▸ Problem description
The output should be the line containing "(fun u a h =>" and every later line of the records, exactly as written, and nothing else.

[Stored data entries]
-- ==== Sys2Proof/Proofs/Extension.lean ====
section
/-! PROOFS. Sign and zero extension, bit by bit and as values (00_scope R9). -/

namespace Sys2Proof.Machine

/-! ### Sign extension -/

theorem sext16_getLsbD {n i : Nat} (f : BitVec n) (hi : i < 16) :
    (sext16 f).getLsbD i = if i < n then f.getLsbD i else f.getLsbD (n - 1) := by
  rw [sext16, BitVec.getLsbD_signExtend, BitVec.msb_eq_getLsbD_last]
  simp only [hi, decide_true, Bool.true_and]

theorem sext16_toInt {n : Nat} (f : BitVec n) (hn : n ≤ 16) : (sext16 f).toInt = f.toInt :=
  BitVec.toInt_signExtend_of_le hn

/-! ### Zero extension of a character -/

theorem zextByte_getLsbD {i : Nat} (c : Byte) (hi : i < 16) :
    (zextByte c).getLsbD i = if i < 8 then c.getLsbD i else false := by
  have above : ¬ i < 8 → c.getLsbD i = false := fun h => c.getLsbD_of_ge i (by omega)
  rw [zextByte, BitVec.getLsbD_setWidth]
  split
  · simp [hi]
  · next h => simp [above h]

@[simp] theorem zextByte_toNat (c : Byte) : (zextByte c).toNat = c.toNat :=
  BitVec.toNat_setWidth_of_le (by decide)

/-- Settles O1: each width is at most 16, so the laws of the two extensions apply. -/
theorem signAndZeroExtensionAreExact : Obligations.SignAndZeroExtensionAreExact := by
  have width_le : ∀ n ∈ [5, 6, 9, 11], n ≤ 16 := by decide
  refine ⟨fun n hn f => ⟨fun i hi => ?_, ?_⟩, fun c => ⟨fun i hi => ?_, ?_⟩⟩
  · exact sext16_getLsbD f hi
  · exact sext16_toInt f (width_le n hn)
  · exact zextByte_getLsbD c hi
  · exact zextByte_toNat c

end Sys2Proof.Machine
end

/-! PROOFS. What an instruction does, by the five groups the instructions fall in: a service routine, an exception,
a register write, a store, a control transfer. -/

namespace Sys2Proof.Machine

/-! ### MemReads in order -/

/-- The state that MemReads of the addresses leave, one after the other. -/
def afterReads (s : State) (as : List Word) : State := as.foldl afterRead s

/-- What every MemRead leaves of the state, any number of them leave. -/
theorem afterReads_induction {P : State → Prop} (read : ∀ u a, P u → P (afterRead u a))
    (as : List Word) (s : State) (h : P s) : P (afterReads s as) := by
  induction as generalizing s with
  | nil => exact h
  | cons a as ih => exact ih (afterRead s a) (read s a h)

@[simp] theorem afterReads_reg (s : State) (as : List Word) (r : Reg) :
    (afterReads s as).reg r = s.reg r :=
  afterReads_induction (P := fun u => u.reg r = s.reg r) (by simp) as s rfl

@[simp] theorem afterReads_pc (s : State) (as : List Word) : (afterReads s as).pc = s.pc :=
  afterReads_induction (P := fun u => u.pc = s.pc) (by simp) as s rfl

@[simp] theorem afterReads_cond (s : State) (as : List Word) : (afterReads s as).cond = s.cond :=
  afterReads_induction (P := fun u => u.cond = s.cond) (by simp) as s rfl

@[simp] theorem afterReads_outSeq (s : State) (as : List Word) :
    (afterReads s as).outSeq = s.outSeq :=
  afterReads_induction (P := fun u => u.outSeq = s.outSeq) (by simp) as s rfl

@[simp] theorem afterReads_cfg (s : State) (as : List Word) : (afterReads s as).cfg = s.cfg :=
  afterReads_induction (P := fun u => u.cfg = s.cfg) (by simp) as s rfl

theorem afterReads_input (s : State) (as : List Word) : (afterReads s as).input <:+ s.input :=
  afterReads_induction (P := fun u => u.input <:+ s.input)
    (fun u a h => (afterRead_input u a).trans h) as s List.suffix_rfl

theorem afterReads_wf (s : State) (as : List Word) (h : s.mem.wf) : (afterReads s as).mem.wf :=
  afterReads_induction (P := fun u => u.mem.wf) afterRead_wf as s h

/-- MemReads off KBSR_ADDR change nothing (R42). -/
theorem afterReads_of_not_mem (s : State) (as : List Word) (h : s.cfg.kbsrAddr ∉ as) :
    afterReads s as = s := by
  induction as with
  | nil => rfl
  | cons a as ih =>
    rw [List.mem_cons, not_or] at h
    obtain ⟨ha, has⟩ := h
    rw [afterReads, List.foldl_cons, afterRead_other s a (Ne.symm ha)]
    exact ih has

▸ Reply to the task
    (fun u a h => (afterRead_input u a).trans h) as s List.suffix_rfl

theorem afterReads_wf (s : State) (as : List Word) (h : s.mem.wf) : (afterReads s as).mem.wf :=
  afterReads_induction (P := fun u => u.mem.wf) afterRead_wf as s h

/-- MemReads off KBSR_ADDR change nothing (R42). -/
theorem afterReads_of_not_mem (s : State) (as : List Word) (h : s.cfg.kbsrAddr ∉ as) :
    afterReads s as = s := by
  induction as with
  | nil => rfl
  | cons a as ih =>
    rw [List.mem_cons, not_or] at h
    obtain ⟨ha, has⟩ := h
    rw [afterReads, List.foldl_cons, afterRead_other s a (Ne.symm ha)]
    exact ih has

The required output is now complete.